One solution is to re-sequence your code. e.g. unroll loops or pre-fetch textures.
The sequencer in Xenos is programmable, allowing devs to fine-tune the coherency of code execution. That is, to define thread-switching points in their code, rather than allowing Xenos to apply its default behaviour. This means Xenos will run with less thread-switches (in total), where every thread-switch costs time through latency (if the latency can't otherwise be hidden).
Xenos's default behaviour is to thread-switch whenever it sees a latency-inducing instruction (e.g. TEX or BR). So, by lumping TEX operations together and then saying "now you can switch threads", Xenos can reduce the 2 or 3 separate thread-switches to a single thread-switch. That reduces the total number of ALU instructions that are required to hide these TEX instructions.
The first task for devs is to tweak data formats (stored as textures or vertex streams) so that access patterns are efficient. i.e. the minimum number of fetches are performed. Additionally, since Xenos offers a choice of access techniques, the dev has to evaluate them.
In a unified architecture, you can't evaluate the performance of a shader in isolation.

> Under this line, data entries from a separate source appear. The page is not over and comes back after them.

/-- The boundary removes one of the two frames of lane 0, and its table still lists the other. -/
theorem frameBoundary_idleLaneListedTwice_sent :
    (tfind (frameBoundary [] [] none [] 0 idleLaneListedTwice).dp.sent 0).isSome = true := by
  decide +kernel

/-- A completed FRAME_BOUNDARY while system timing runs leaves the data path that the boundary leaves. -/
theorem frameBoundary_completes_dp {w : List (Nat × Int)} {f : List ParityFault} {o : Option (Nat × List Nat)} {l : List (Nat × Nat)}
    {h : Nat} {s : State} {p : State → Prop} (ht : s.ctl.timed = true) (hc : Completes (.frameBoundary w f o l h) s p) :
    ∃ t, p t ∧ t.dp = (frameBoundary w f o l h s).dp := by
  obtain ⟨t, hexec, hp⟩ := hc
  have harm : exec (.frameBoundary w f o l h) s = runIf s.ctl.timed (frameBoundary w f o l h) s := rfl
  rw [harm, ht, runIf_true] at hexec
  injection hexec with ht'
  exact ⟨t, hp, ht' ▸ rfl⟩

/-- Refutes O26: its clause on electrical idle says that the boundary leaves no frame of such a lane in the table of sent frames. The
boundary takes one listing of the lane away (`tdel` counts on keys that strictly rise), and the statement is about every state, also one
whose table lists the lane twice: it does not ask for the canonical form of that table. -/
theorem not_frameBoundaryMovesTime : ¬ Obligations.FrameBoundaryMovesTime := by
  unfold Obligations.FrameBoundaryMovesTime
  intro h
  obtain ⟨htimed, hidle⟩ := idleLaneListedTwice_timed_idle
  obtain ⟨t, ⟨-, -, -, -, -, -, -, -, -, -, -, -, -, -, -, -, hlanes⟩, hdp⟩ :=
    frameBoundary_completes_dp htimed (h [] [] none [] 0 idleLaneListedTwice htimed)
  obtain ⟨hnone, -, -⟩ := hlanes 0 (by decide)
  have hlisted := frameBoundary_idleLaneListedTwice_sent
  rw [← hdp, hnone hidle] at hlisted
  cases hlisted

end Sys2Proof.Machine
end

section
/-! The check byte of an APS message: the CRC-8 that the model computes on numbers is the one on a register of 8 bits, and byte 7 of every
message sent or received carries it (R94, R97, R98). -/

namespace Sys2Proof.Machine

/-- The top bit of a byte, as a number. -/
theorem toNat_shiftRight_seven_mod_two (r : Byte) : (r.toNat >>> 7) % 2 = r.msb.toNat := by
  rw [BitVec.msb_eq_getLsbD_last, BitVec.getLsbD, Nat.toNat_testBit, Nat.shiftRight_eq_div_pow]

/-- One bit step of the CRC of 8 bits, on numbers, is the step of the 8-bit register. -/
theorem crcBit_eight_toNat (r : Byte) (b : Bool) : crcBit 8 0x07 r.toNat b.toNat = (crc8Bit r b).toNat := by
  have hshift : r.toNat * 2 % 2 ^ 8 = (r <<< 1).toNat := by
    rw [BitVec.toNat_shiftLeft, Nat.shiftLeft_eq, Nat.pow_one]
  have hodd : ((r.toNat >>> 7) % 2 + b.toNat) % 2 = 1 ↔ (r.msb != b) = true := by
    rw [toNat_shiftRight_seven_mod_two]
    cases r.msb <;> cases b <;> decide
  unfold crcBit crc8Bit
  simp only [hshift, hodd]
  split
  · exact (BitVec.toNat_xor (r <<< 1) 0x07).symm
  · rfl

/-- One byte of the CRC of 8 bits, on numbers, is its eight bits entering the register, the most significant first. -/
theorem crcByte_eight_toNat (r b : Byte) :
    crcByte 8 0x07 r.toNat b.toNat = ([7, 6, 5, 4, 3, 2, 1, 0].foldl (fun r i => crc8Bit r (b.getLsbD i)) r).toNat := by
  refine List.foldl_hom BitVec.toNat fun x i => ?_
  rw [← crcBit_eight_toNat, BitVec.getLsbD, Nat.toNat_testBit, Nat.shiftRight_eq_div_pow]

You can't write a shader and say "TEX ops take this long, ALU ops this long and branches this long, so the total time is xxx, so we can get X fps". You can only say that's the minimum time they'll take. When the pipelines are doing a mix of work (for other pixels, say, or for vertices as well as pixels) then bandwidth limits or full buffers will cause blips. Ultimately the programmer is exposed to concurrency issues.

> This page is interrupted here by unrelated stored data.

-- ==== Sys2Proof/Machine/Operands.lean ====
section
/-! DEFINITION. How operands are formed from the fields of an instruction and the state before it (R73), and the values
that instructions compute from them. Nothing here reads a value written by the same instruction (R15). -/

namespace Sys2Proof.Machine

/-- `zext_16(nnn)`: the address operand as a PC or I value (R12, R73). -/
def addressOperand (nnn : Addr12) : Word := nnn.setWidth 16

/-- `zext_16(b)`: a register value widened to 16 bits (R12). -/
def widen (b : Byte) : Word := b.setWidth 16

/-- The target of jump-relative, `nnn + V0` mod 2^16, not masked to 12 bits (R131). -/
def relativeTarget (nnn : Addr12) (v0 : Byte) : Word := addressOperand nnn + widen v0

/-- `(a + b) mod 256` (R141, R146). -/
def sumByte (a b : Byte) : Byte := a + b

/-- `(a - b) mod 256` (R147, R149). -/
def diffByte (a b : Byte) : Byte := a - b

/-- `a >> 1`, bit 7 filled with 0 (R148, R157). -/
def shiftRight (a : Byte) : Byte := a >>> 1

/-- `(a << 1) mod 256`, bit 0 filled with 0 (R150, R157). -/
def shiftLeft (a : Byte) : Byte := a <<< 1

/-- `(I + a) mod 2^16` (R171, D16). -/
def indexSum (i : Word) (a : Byte) : Word := i + widen a

/-- The address of the glyph that a register value names: `a * 5`, the whole value, not masked (R172, D18). -/
def glyphAddress (a : Byte) : Word := widen a * 5

/-- The decimal digits of a register value, hundreds first: `a / 100`, `(a / 10) mod 10`, `a mod 10` (R176). -/
def bcdDigits (a : Byte) : List Byte := [a / 100, (a / 10) % 10, a % 10]

end Sys2Proof.Machine
end

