-- ==== Sys2Proof/Machine/Display.lean ====
section
/-! DEFINITION. Clear display and the sprite compositor (spec/44_display.md). -/

namespace Sys2Proof.Machine

/-- Row `y` of the grid, one bit for each column (R29); no cells beyond row 31. -/
def Display.row (d : Display) (y : Nat) : BitVec 64 := d[y]?.getD 0

/-- The cell in column `x` of row `y` (R29); a place outside the 64 by 32 grid has no cell and reads as clear. -/
def Display.pixel (d : Display) (x y : Nat) : Bool := (Display.row d y).getLsbD x

/-- The cell in column `x` of row `y` XORed with 1 (R192). -/
def Display.toggle (d : Display) (x y : Nat) : Display :=
  d.setIfInBounds y (Display.row d y ^^^ (1#64 <<< x))

/-- A display being drawn on, and whether a cell has gone from 1 to 0 (R191). -/
structure Canvas where
  disp : Display
  collision : Bool
  deriving DecidableEq, Repr

/-- One set sprite bit at column `x`, row `y` (R191): dropped when outside the grid (R194, D8), else XORed, with a
collision when the cell was 1 (R195). -/
def Canvas.plot (c : Canvas) (x y : Nat) : Canvas :=
  if x < Config.displayWidth ∧ y < Config.displayHeight then
    { disp := Display.toggle c.disp x y, collision := c.collision || Display.pixel c.disp x y }
  else c

/-- One sprite row on display row `y` from column `x` (R191, R192): the columns `k` to 7, `n` of them. Bit 7 is the
leftmost column (R193, D10), and a clear bit leaves its cell alone. -/
def Canvas.drawBits (c : Canvas) (bits : Byte) (x y k : Nat) : Nat → Canvas
  | 0 => c
  | n + 1 => Canvas.drawBits (if bits.getLsbD (7 - k) then c.plot (x + k) y else c) bits x y (k + 1) n

/-- One whole sprite row: columns 0 to 7. -/
def Canvas.drawRow (c : Canvas) (bits : Byte) (x y : Nat) : Canvas := c.drawBits bits x y 0 8

/-- The sprite's rows, the first on display row `y` (R192). -/
def Canvas.drawRows (c : Canvas) (x y : Nat) : List Byte → Canvas
  | [] => c
  | b :: rest => Canvas.drawRows (c.drawRow b x y) x (y + 1) rest

/-- `00E0` CLS (R190): zero all 2048 cells. -/
def execCls (s : State) : Host.Outcome State Fault Refusal :=
  .next { s with disp := Vector.replicate 32 0 }.advance

/-- The display with a sprite drawn on it, and the collision (R191). -/
def composite (s : State) (x y : Reg) (n : Fin 16) : Canvas :=
  Canvas.drawRows { disp := s.disp, collision := false } (s.reg x).toNat (s.reg y).toNat
    (Memory.readBlock s.mem s.i.toNat n.val)

/-- `Dxyn` DRW Vx, Vy, nibble (R191 to R196): the start coordinates are read before VF is written and are not reduced; VF is
the collision, written last. -/
def execDrw (x y : Reg) (n : Fin 16) (s : State) : Host.Outcome State Fault Refusal :=
  withRange s.i n.val s
    (.next ({ s with disp := (composite s x y n).disp }.setReg Reg.flag
      (collisionFlag (composite s x y n).collision)).advance)

end Sys2Proof.Machine
end

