-- ==== Sys2Proof/Certificates/Slice0/Obligations.lean ====
section
/-! DEFINITION. The statements about the model. Each docstring names the rules of spec/ it formalises and, where a
clause rests on a decision of the spec (D numbers, 92_eei_decisions.md) or of the model, that decision. -/

open Sys2Proof Sys2Proof.Machine

/-! ## Encoding -/

/-- The decoder inverts the encoder (30_encoding.md, R76 and R93; the patterns are decision D2): for every instruction,
with every operand at every value its field admits, the word, its two big-endian bytes with anything after them, and the
table word decode to the instruction. -/
def Obligations.DecodeOfEncodeIsTheInstruction : Prop :=
  ∀ (i : Instr) (rest : List Byte),
    decode (encode i) = .instruction i ∧
    decodeBytes (bytesOfWord (encode i) ++ rest) = .word (.instruction i) ∧
    decodeTableWord 16 (encode i).toNat = some i

/-- The encoder inverts the decoder (30_encoding.md): a word that decodes to an instruction is that instruction's word,
so no bit of a recognized word is dropped, the unused `y` field of the shifts included. -/
def Obligations.EncodeOfDecodeIsTheWord : Prop :=
  ∀ (w : Word) (i : Instr), decode w = .instruction i → encode i = w

/-- The decoder of R93 and the opcode map of R76 agree (30_encoding.md; patterns D2): a word decodes to an instruction
iff it matches a row, the row is that of the instruction, and every other word is unrecognized. -/
def Obligations.DecoderAcceptsExactlyTheOpcodeMap : Prop :=
  ∀ w : Word,
    (wordWellFormed w = true → ∃ i, decode w = .instruction i ∧ i.row.covers w = true) ∧
    (wordWellFormed w = false → decode w = .unknown w)

/-- No word matches two rows of the opcode map (30_encoding.md, R76). -/
def Obligations.OpcodeRowsAreDisjoint : Prop :=
  ∀ (w : Word) (r r' : OpcodeRow), r ∈ opcodeMap → r' ∈ opcodeMap → r.covers w = true → r'.covers w = true → r = r'

/-- The unrecognized words are exactly those of the table of R90 (30_encoding.md; `0nnn` is D3, `5xyn` and `9xyn` are
D4, the patterns D2). The fields are read as numbers: the top nibble is `w / 4096`, the low nibble `w mod 16`, the low
byte `w mod 256`. -/
def Obligations.UnrecognizedWordsAreThoseListed : Prop :=
  ∀ w : Word,
    decode w = .unknown w ↔
      (w.toNat / 4096 = 0x0 ∧ w ≠ 0x00E0 ∧ w ≠ 0x00EE) ∨
      (w.toNat / 4096 = 0x5 ∧ w.toNat % 16 ≠ 0) ∨
      (w.toNat / 4096 = 0x8 ∧ w.toNat % 16 ∈ [0x8, 0x9, 0xA, 0xB, 0xC, 0xD, 0xF]) ∨
      (w.toNat / 4096 = 0x9 ∧ w.toNat % 16 ≠ 0) ∨
      (w.toNat / 4096 = 0xE ∧ w.toNat % 256 ∉ [0x9E, 0xA1]) ∨
      (w.toNat / 4096 = 0xF ∧ w.toNat % 256 ∉ [0x07, 0x0A, 0x15, 0x18, 0x1E, 0x29, 0x33, 0x55, 0x65])

/-- The fields of R71, read as numbers. -/
def Obligations.FieldsStandWhereTheRuleSays : Prop :=
  ∀ w : Word,
    (opField w).toNat = w.toNat / 2 ^ 12 ∧
    (xField w).val = w.toNat / 2 ^ 8 % 2 ^ 4 ∧
    (yField w).val = w.toNat / 2 ^ 4 % 2 ^ 4 ∧
    (nField w).val = w.toNat % 2 ^ 4 ∧
    (kkField w).toNat = w.toNat % 2 ^ 8 ∧
    (nnnField w).toNat = w.toNat % 2 ^ 12

/-- A few words written out from the encodings of R76, at least one of each family, decode to their instructions
(patterns D2; `0xA2F0` is the source's own example). A sanity statement. -/
def Obligations.SampleWordsDecode : Prop :=
  decode 0b0000000011101110 = .instruction .ret ∧
  decode 0b0010001000001010 = .instruction (.call 0x20A) ∧
  decode 0b1000001101010111 = .instruction (.subn 3 5) ∧
  decode 0b1010001011110000 = .instruction (.ldI 0x2F0) ∧
  decode 0b1101000100100101 = .instruction (.drw 1 2 5) ∧
  decode 0b1111001001010101 = .instruction (.ldMemV 2) ∧
  decode 0b1110011110100001 = .instruction (.sknp 7) ∧
  decode 0b1111101100000111 = .instruction (.ldVDt 0xB) ∧
  decode 0b0101000100100001 = .unknown 0x5121

/-! ## The step -/

/-- Fetch is big-endian (R53): with PC and PC + 1 in memory, the word read has the byte at PC as bits 15 to 8 and the byte at
PC + 1 as bits 7 to 0. -/
def Obligations.FetchIsBigEndian : Prop :=
  ∀ s : State, s.pc.toNat + 1 < 4096 →
    ∃ w, fetch s = some w ∧
      w.toNat = 256 * (Memory.read s.mem s.pc.toNat).toNat + (Memory.read s.mem (s.pc.toNat + 1)).toNat

/-- A step runs the decoded instruction (40_step.md, R102 and R104): on a core that is neither halted nor waiting, with
PC at most 0xFFE, a step is `exec` of the instruction that the two bytes at PC decode to, at that very state, so the
fetch changes no state (PC is the instruction's own address, R101); and if they decode to none, the step raises
`UnknownInstruction`. That the record holds the PC and the word and that nothing else changes is the spec's decision D13
(log entry 13); that raising a fault is a next state is log entry 4. -/
def Obligations.StepRunsTheDecodedInstruction : Prop :=
  ∀ (s : State) (w : Word), s.halt = none → s.wait = none → s.pc.toNat ≤ 0xFFE →
    w.toNat = 256 * (Memory.read s.mem s.pc.toNat).toNat + (Memory.read s.mem (s.pc.toNat + 1)).toNat →
    (∀ i, decode w = .instruction i → step s = exec i s) ∧
    (decode w = .unknown w →
      step s = .next { s with halt := some { pc := s.pc, cause := .unknownInstruction w } } ∧
      stepResult s = some (.fault .unknownInstruction))

/-- An instruction placed where the step fetches is the one that runs: in every state, the step after `withFetchWord` of
an encoded instruction is `exec` of it (the model's own loader, log entry 8); on a core that runs and can fetch, placing
it changes no byte but the two at PC and no other state. -/
def Obligations.PlacedInstructionRunsNext : Prop :=
  ∀ (s : State) (i : Instr),
    step (s.withFetchWord 16 (encode i).toNat) = exec i (s.withFetchWord 16 (encode i).toNat) ∧
    (s.halt = none → s.wait = none → s.pc.toNat ≤ 0xFFE →
      (s.withFetchWord 16 (encode i).toNat).pc = s.pc ∧
      sameBut [.memory] s (s.withFetchWord 16 (encode i).toNat) ∧
      ∀ a, a ≠ s.pc.toNat → a ≠ s.pc.toNat + 1 →
        Memory.read (s.withFetchWord 16 (encode i).toNat).mem a = Memory.read s.mem a)

/-- A halted step is rejected with the recorded kind and leaves the state as it is (40_step.md, R100; that it returns
the kind is D22; that the model's outcome is a fault is log entry 4). -/
def Obligations.HaltedStepIsRejected : Prop :=
  ∀ (s : State) (r : FaultRecord), s.halt = some r →
    step s = .fault r.kind ∧ perform .step s = (.result (some (.fault r.kind)), s)

/-- A waiting step changes nothing and returns `AwaitingKey(x)` (R31, R100), before any fetch, whatever the bytes at PC
are. -/
def Obligations.WaitingStepHolds : Prop :=
  ∀ (s : State) (x : Reg), s.halt = none → s.wait = some x →
    step s = .next s ∧ perform .step s = (.result (some (.awaitingKey x)), s)

/-- A fetch past memory faults (40_step.md, R103; decision D14), with the address `max(PC, 0x1000)` in the record, and
changes nothing else. -/
def Obligations.FetchPastMemoryFaults : Prop :=
  ∀ s : State, s.halt = none → s.wait = none → 0xFFE < s.pc.toNat →
    step s = .next { s with halt := some { pc := s.pc, cause := .memoryOutOfBounds (BitVec.ofNat 16 (max s.pc.toNat 0x1000)) } } ∧
    stepResult s = some (.fault .memoryOutOfBounds)

/-- The step is total (40_step.md, R109): it is never refused, it is a fault only on a halted core, and from every state
it returns one of the four results of R106. -/
def Obligations.StepIsTotal : Prop :=
  ∀ s : State,
    (∀ r, step s ≠ .refused r) ∧
    (∀ k, step s = .fault k → ∃ r, s.halt = some r ∧ r.kind = k) ∧
    ∃ r, stepResult s = some r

Another way of putting it is that the programmer has better control of concurrency issues in Xenos - in traditional GPUs, when resource limits are reached, the dev has to tackle the problem indirectly, rewriting code in the hope that the new usage pattern will eke-out better performance. In theory Xenos provides direct control and more options to control execution and resource usage.
Since the SDK for Xenos is still not complete, devs are currently in see-but-can't-touch hell...
Naturally, as someone who has never written shader code, nor coded for Xenos, I can only summarise the general concepts.
Jawed